In Government contracts, a formal claim filed pursuant to the Contract Disputes Act of 1978 is defined as a “written demand or written assertion by one of the contracting parties seeking, as a matter of right, the payment of money in a sum certain, the adjustment or interpretation of contract terms, or other relief arising under or relating to the contract.” Federal Acquisition Regulation (FAR) 2.101.
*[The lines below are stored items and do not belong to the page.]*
-- ==== Sys2Proof/Machine/LoadGraphs.lean ====
section
/-!
DEFINITION. The loader's checks of the GRAPHS section (spec/04_operators.md R127 to R138, R157; spec/05_redundant_execution.md
R158, R160, R163 to R169, R186; spec/11_reneb_image.md R376): header, graph records, tensors, descriptors, live ranges, shared
constants, redundancy, the golden graph and the floor graph.
-/
namespace Sys2Proof.Machine

/-! ### Header and graph records (R127, R128) -/

/-- The GRAPHS header and the extent of its tables. -/
def graphsHeaderCheck (b : List Byte) : Option Refused :=
  firstOf [
    refuseIf (!inRange 1 64 (graphCount b) || !zeros b 2 2 || descOffset b % 64 != 0 || !zeros b 0xC 4 ||
      decide (b.length < 0x10 + 64 * graphCount b)) 0x58 4 0,
    refuseIf (!inRange 1 65536 (descTotal b)) 0x47 4 0,
    refuseIf (decide (b.length < descOffset b + 64 * descTotal b)) 0x58 4 0]

/-- One graph record; `len` is FRAME_BEATS. -/
def graphRecordCheck (b : List Byte) (len g : Nat) : Option Refused :=
  firstOf [
    refuseIf (gId b g != g || decide (3 < gClass b g) || decide (2 < gRClass b g) || decide (2 < gClock b g) ||
      decide (descTotal b ≤ gFirst b g) || gTensorOff b g % 32 != 0 || decide (524288 < gEngSram b g) ||
      decide (4194304 < gCoreSram b g) || decide (16106127360 < gGddrBytes b g) || !inRange 1 4096 (gSlots b g) ||
      !inRange 1 8 (gCores b g) || !inRange 1 len (gBeats b g) || gEnergy b g == 0 ||
      decide (gNocKib b g < gGddrKib b g) || (decide (63 < gCtx b g) && gCtx b g != 0xFF) ||
      !zeros b (graphOff g + 0x35) 11) 0x58 4 g,
    refuseIf (!inRange 1 16384 (gDescs b g) || decide (descTotal b < gFirst b g + gDescs b g)) 0x47 4 g,
    refuseIf (!inRange 1 16384 (gTensors b g)) 0x48 4 g,
    refuseIf (decide (b.length < gTensorOff b g + 32 * gTensors b g)) 0x58 4 g]

/-- The descriptor ranges of two graphs overlap (R129). -/
def descOverlap (b : List Byte) (g h : Nat) : Bool :=
  decide (gFirst b g < gFirst b h + gDescs b h ∧ gFirst b h < gFirst b g + gDescs b g)

def graphOverlapCheck (b : List Byte) (g : Nat) : Option Refused :=
  refuseIf ((upto g).any fun h => descOverlap b g h) 0x55 4 g

/-! ### Tensors (R131, R132, R157) -/

/-- The size of a location: engine SRAM, core SRAM, GDDR6; the island SRAM that the floor graph has (R376). -/
def locSize (floor : Bool) (loc : Nat) : Nat :=
  if loc = 2 then 16106127360 else if floor then 7340032 else if loc = 0 then 524288 else 4194304

/-- The format in which the frame store of a context holds its samples (R132, R229). -/
def streamFormat (str : List Byte) (x : Nat) : Nat := if inRange 0x2B 0x2F (cDt str x) then fU16 else fU8

/-- The context that a STREAM tensor names: SOURCE_CTX, or for the floor graph FLOOR_CTX0 or FLOOR_CTX1 (R376). -/
def tensorCtx (str b : List Byte) (g t : Nat) : Nat :=
  if floorGraph str = g then (if tPlace b g t % 8 = 0 then floorCtx0 str else floorCtx1 str) else gCtx b g

/-- One tensor record. -/
def tensorCheck (str b : List Byte) (g t : Nat) : Option Refused :=
  let floor := floorGraph str == g
  let f := tFormat b g t
  let loc := tLoc b g t
  let o := tensorOff b g t
  let x := tensorCtx str b g t
  firstOf [
    refuseIf (decide (0xD < f)) 0x52 4 t,
    refuseIf (!inRange 1 4 (tRank b g t) || decide (3 < loc) || decide (1 < u8 b (o + 3)) ||
      !((upto 4).all fun i => decide (1 ≤ tDim b g t i) && (decide (i < tRank b g t) || tDim b g t i == 1)) ||
      !f32Finite (tScale b g t) || decide (f32 (tScale b g t) ≤ 0) || (f != fU8 && tZp b g t != 0) ||
      decide (32 ≤ tPlace b g t) ||
      (if floor && loc == 3 then decide (1 < tPlace b g t % 8) else decide (gCores b g ≤ tCore b g t)) ||
      !zeros b (o + 0x16) 2 || tBytes b g t != tComputed b g t || (isMx f && tDim b g t 0 % 32 != 0) ||
      (!tConst b g t && tWeight b g t != 0) ||
      (if loc = 3 then tOffset b g t != 0 else decide (locSize floor loc < tStart b g t + tBytes b g t))) 0x53 4 t,
    refuseIf (!floor && (gClass b g == 0 || gClass b g == 3) && decide (2 ≤ loc)) 0x4B 4 t,
    refuseIf (floor && loc == 2) 0x4B 4 t,
    refuseIf (loc == 3 && (decide (63 < x) || f != streamFormat str x)) 0x52 4 t]

/-! ### Descriptors (R129, R135 to R139) -/

/-- A tensor that needs no producer (R129). -/
def isSource (b : List Byte) (g t : Nat) : Bool := tConst b g t || tLoc b g t == 3

/-- Every input of a descriptor is a CONST or STREAM tensor or the output of an earlier one (R129). -/
def orderOk (b : List Byte) (g k : Nat) : Bool :=
  (dInputs b g k).all fun t => isSource b g t || (upto k).any fun j => (dOutputs b g j).contains t

/-- The header fields that repeat those of the graph, and ROUND (R110, R135, R136). -/
def repeatsOk (b : List Byte) (g k : Nat) : Bool :=
  bits (dFlags b g k) 0 2 == gClass b g && u8 b (descOff b g k + 2) == g && bits (dRedund b g k) 0 2 == gRClass b g &&
    decide (dRedund b g k < 8) && dRound b g k != 3

/-- In-place operation is for ELTWISE and ACT alone, with the same shapes and formats. -/
def inPlaceOk (b : List Byte) (g k : Nat) : Bool :=
  (dOutputs b g k).all fun t => !(dInputs b g k).contains t ||
    ((dOp b g k == 0x13 || dOp b g k == 0x14) && dOut b g k == t && dIn b g k 0 == t)

/-- One descriptor; the index reported is that in the descriptor array. -/
def descCheck (b pow : List Byte) (g k : Nat) : Option Refused :=
  let d := gFirst b g + k
  firstOf [
    refuseIf (!opcodes.contains (dOp b g k)) 0x50 4 d,
    refuseIf (!handlesOk b g k) 0x54 4 d,
    refuseIf (!formatsOk b g k) 0x52 4 d,
    refuseIf (!repeatsOk b g k || !fieldsOk b g k || !placeOk b g k) 0x51 4 d,
    refuseIf (!shapesOk b g k) 0x53 4 d,
    refuseIf (!orderOk b g k) 0x55 4 d,
    refuseIf (!inPlaceOk b g k) 0x56 4 d,
    refuseIf (decide (costCount pow ≤ dCost b g k)) 0x60 4 d]

/-! ### Live ranges and shared constants (R133, R134) -/

/-- The descriptors from the one that writes a tensor to the last one that reads it; none where it is not written. -/
def liveRange (b : List Byte) (g t : Nat) : Option (Nat × Nat) :=
  let ks := upto (gDescs b g)
  if isSource b g t then some (0, gDescs b g)
  else match ks.find? fun k => (dOutputs b g k).contains t with
    | none => none
    | some w => some (w, (ks.filter fun k => (dInputs b g k).contains t).foldl max w)

/-- A RESHAPE whose output takes the memory of its input (R151). -/
def reshapeAlias (b : List Byte) (g t u : Nat) : Bool :=
  (upto (gDescs b g)).any fun k => dOp b g k == 0x23 &&
    ((dIn b g k 0 == t && dOut b g k == u) || (dIn b g k 0 == u && dOut b g k == t)) && tOffset b g t == tOffset b g u

/-- Two tensors lie at the same location and place. -/
def samePlace (b : List Byte) (g t u : Nat) : Bool :=
  tLoc b g t == tLoc b g u && tLoc b g t != 3 &&
    (tLoc b g t == 2 || (tCore b g t == tCore b g u && (tLoc b g t == 1 || tEngine b g t == tEngine b g u)))

/-- Two CONST tensors in core SRAM at one OFFSET, which R134 judges. -/
def constPair (b : List Byte) (g t u : Nat) : Bool :=
  tConst b g t && tConst b g u && tLoc b g t == 1 && tOffset b g t == tOffset b g u

/-- Two tensors of a copy that live at once overlap in memory. -/
def liveOverlap (b : List Byte) (g t u : Nat) : Bool :=
  match liveRange b g t, liveRange b g u with
  | some (a, z), some (a', z') =>
    decide (a ≤ z' ∧ a' ≤ z) && samePlace b g t u && !constPair b g t u && !reshapeAlias b g t u &&
      decide (tStart b g t < tStart b g u + tBytes b g u ∧ tStart b g u < tStart b g t + tBytes b g t)
  | _, _ => false

def liveCheck (b : List Byte) (g : Nat) : Option Refused :=
  firstIn (upto (gTensors b g)) fun t => refuseIf ((upto t).any fun u => liveOverlap b g t u) 0x56 4 t

/-- A constant in core SRAM where it lies: core, graph, tensor. -/
structure PlacedConst where
  core : Nat
  graph : Nat
  tensor : Nat
  deriving DecidableEq, Repr

/-- The constants in core SRAM under the base placement, or an alternate one. -/
def coreConsts (str b alt : List Byte) (entry : Option Nat) : List PlacedConst :=
  (upto (graphCount b)).flatMap fun g =>
    if floorGraph str = g then []
    else (upto (gCopies b g)).flatMap fun c =>
      ((upto (gTensors b g)).filter fun t => tConst b g t && tLoc b g t == 1).map fun t =>
        PlacedConst.mk (placedOn str alt entry g c (tCore b g t)) g t

/-- Two constants are identical in FORMAT, DIM, OFFSET, BYTES and WEIGHT_OFFSET (R134). -/
def constSame (b : List Byte) (g t h u : Nat) : Bool :=
  tFormat b g t == tFormat b h u && dims b g t == dims b h u && tOffset b g t == tOffset b h u &&
    tBytes b g t == tBytes b h u && tWeight b g t == tWeight b h u

/-- Constants of one core that agree in OFFSET are identical (R134). -/
def constsCheck (str b alt : List Byte) (entry : Option Nat) : Option Refused :=
  let l := coreConsts str b alt entry
  l.findSome? fun x => refuseIf (l.any fun y => x.core == y.core &&
    tOffset b x.graph x.tensor == tOffset b y.graph y.tensor && !constSame b x.graph x.tensor y.graph y.tensor) 0x57 4 x.tensor

/-! ### Redundancy (R158, R160, R163, R165, R168, R169) -/

/-- The COMPARE descriptors of a graph. -/
def comparesOf (b : List Byte) (g : Nat) : List Nat := (upto (gDescs b g)).filter fun k => dOp b g k == 0x50

/-- MODE of a COMPARE is allowed for the class and the tensor (R158, R168). -/
def modeOk (b : List Byte) (g k : Nat) : Bool :=
  let env := tFormat b g (dIn b g k 0) == fE
  let m := dB b g k 0x12
  if m = 1 then gRClass b g == 2 && env else decide (m < 3) && !env

/-- The outputs of a DECISION descriptor that are decisions: the index output of TOPK (R169). -/
def decisionOuts (b : List Byte) (g k : Nat) : List Nat :=
  if dDecision b g k then (if dOp b g k = 0x31 then [dOut1 b g k] else [dOut b g k]).filter (· != noTensor) else []

/-- The rules of R158 to R169 for one descriptor. -/
def redundOk (b : List Byte) (g k : Nat) : Bool :=
  let t := dIn b g k 0
  let cs := comparesOf b g
  (dOp b g k != 0x50 ||
    (modeOk b g k && (tLoc b g t == 1 || tLoc b g t == 2) &&
      cs.all (fun j => j == k || dH b g j 0x10 != dH b g k 0x10) &&
      ((upto (gDescs b g)).all fun j => !(decisionOuts b g j).contains t || dB b g k 0x12 == 2))) &&
  ((dOp b g k != 0x41 && dOp b g k != 0x53) || gRClass b g == 0 ||
    (dInputs b g k).all fun u => cs.any fun j => decide (j < k) && dIn b g j 0 == u) &&
  ((decisionOuts b g k).all fun u => cs.any fun j => dIn b g j 0 == u && dB b g j 0x12 == 2)

/-- The supplied mask of a COMPARE excludes no element that the derived mask consumes (R165). -/
def maskOk (b wts : List Byte) (g k : Nat) : Bool :=
  let m := dIn b g k 1
  let t := dIn b g k 0
  dOp b g k != 0x50 || m == noTensor ||
    (upto (tElems b g t)).all fun i => u8 wts (tWeight b g m + i) == 1 || !derivedMask b g t i

def redundCheck (b wts : List Byte) (g : Nat) : Option Refused :=
  firstOf [
    refuseIf (if gRClass b g = 0 then !(comparesOf b g).isEmpty else (comparesOf b g).isEmpty) 0x18 4 g,
    firstIn (upto (gDescs b g)) fun k =>
      firstOf [refuseIf (!redundOk b g k) 0x18 4 (gFirst b g + k), refuseIf (!maskOk b wts g k) 0x51 4 (gFirst b g + k)]]

/-! ### The golden graph (R186) and the floor graph (R376) -/

/-- What R186 asks of the golden graph. -/
def goldenOk (str b : List Byte) : Bool :=
  let g := goldenGraph str
  let n := gDescs b g
  gClass b g == 3 && gRClass b g == 0 && pGolden str g &&
    (upto (gTensors b g)).all (fun t => [fI8, fU8, fI4, fI32].contains (tFormat b g t)) &&
    (upto (gTensors b g)).any (fun t => tConst b g t) &&
    (upto n).all (fun k => dRound b g k == 0 || dRound b g k == 2) &&
    dOp b g (n - 1) == 0x52 && (upto (n - 1)).any fun k => (dOutputs b g k).contains (dIn b g (n - 1) 0)

def goldenCheck (str b : List Byte) : Option Refused :=
  refuseIf (goldenEnable str == 1 && !goldenOk str b) 0x18 4 (goldenGraph str)

/-- What R376 asks of the floor graph. -/
def floorOk (str b : List Byte) (len : Nat) : Bool :=
  let g := floorGraph str
  let n := gDescs b g
  let local' := (upto (gTensors b g)).filter fun t => decide (tLoc b g t < 2)
  gClass b g == 0 && gRClass b g == 0 &&
    (upto 16).all (fun i => u8 str (placeOff g + 2 + i) == 0xFF) &&
    (upto (gTensors b g)).all (fun t => tFormat b g t == fE || isSource b g t) &&
    (upto n).all (fun k => envOps.contains (dOp b g k)) &&
    ((upto n).filter fun k => dOp b g k == 0x41 || dOp b g k == 0x53).length == 1 &&
    (upto n).any (fun k => dOp b g k == 0x41 && dB b g k 0x10 == 0) &&
    gCtx b g == floorCtx0 str &&
    (upto (gTensors b g)).all (fun t => tLoc b g t != 3 || tPlace b g t % 8 == 0 || floorCtx1 str != 0xFF) &&
    decide ((local'.map fun t => tBytes b g t).foldl (· + ·) 0 + 64 * n ≤ 7340032) &&
    decide (20 * gBeats b g ≤ 19 * len)

def floorGraphCheck (str b : List Byte) (len : Nat) : Option Refused :=
  refuseIf (!floorOk str b len) 0x15 4 (floorGraph str)

/-! ### The section -/

/-- The checks of GRAPHS: `len` is FRAME_BEATS.
(DEDUCED, unsafe: notes/assumptions/58.md.) -/
def graphsCheck (l : List Section) : Option Refused :=
  let str := secOf l 2
  let b := secOf l 4
  let len := frameLen (secOf l 3)
  let gs := upto (graphCount b)
  firstOf [
    graphsHeaderCheck b,
    firstIn gs (graphRecordCheck b len),
    firstIn gs (graphOverlapCheck b),
    firstIn gs fun g => firstIn (upto (gTensors b g)) (tensorCheck str b g),
    firstIn gs fun g => firstIn (upto (gDescs b g)) (descCheck b (secOf l 0xB) g),
    firstIn gs (liveCheck b),
    constsCheck str b [] none,
    firstIn gs (redundCheck b (secOf l 5)),
    goldenCheck str b,
    floorGraphCheck str b len]

end Sys2Proof.Machine
end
Unless negotiated and settled, a claim forms the basis of adversarial litigation in a federal court of law. A claim for more than $100,000 is subject to the certification requirements of 41 U.S.C. § 7103 and FAR 33.207: “the claim is made in good faith; the supporting data are accurate and complete to the best of the contractor’s knowledge and belief; the amount requested accurately reflects the contract adjustment for which the contractor believes the Federal Government is liable; and the certifier is authorized to certify the claim on behalf of the contractor.” A claim is considered litigation under the Contract Disputes Act, while a Request for Equitable Adjustment (REA) is considered contract administration.

To encourage settlement, all claims must first be presented to the Contracting Officer, who issues a Contracting Officer’s Final Decision, which is a decision on the merits. To challenge that decision, the contractor must appeal to the Board of Contract Appeals or to the United States Court of Federal Claims. Decisions by either forum must be appealed to the United States Court of Appeals for the Federal Circuit, the intermediate appellate authority. The final appellate authority is the Supreme Court of the United States.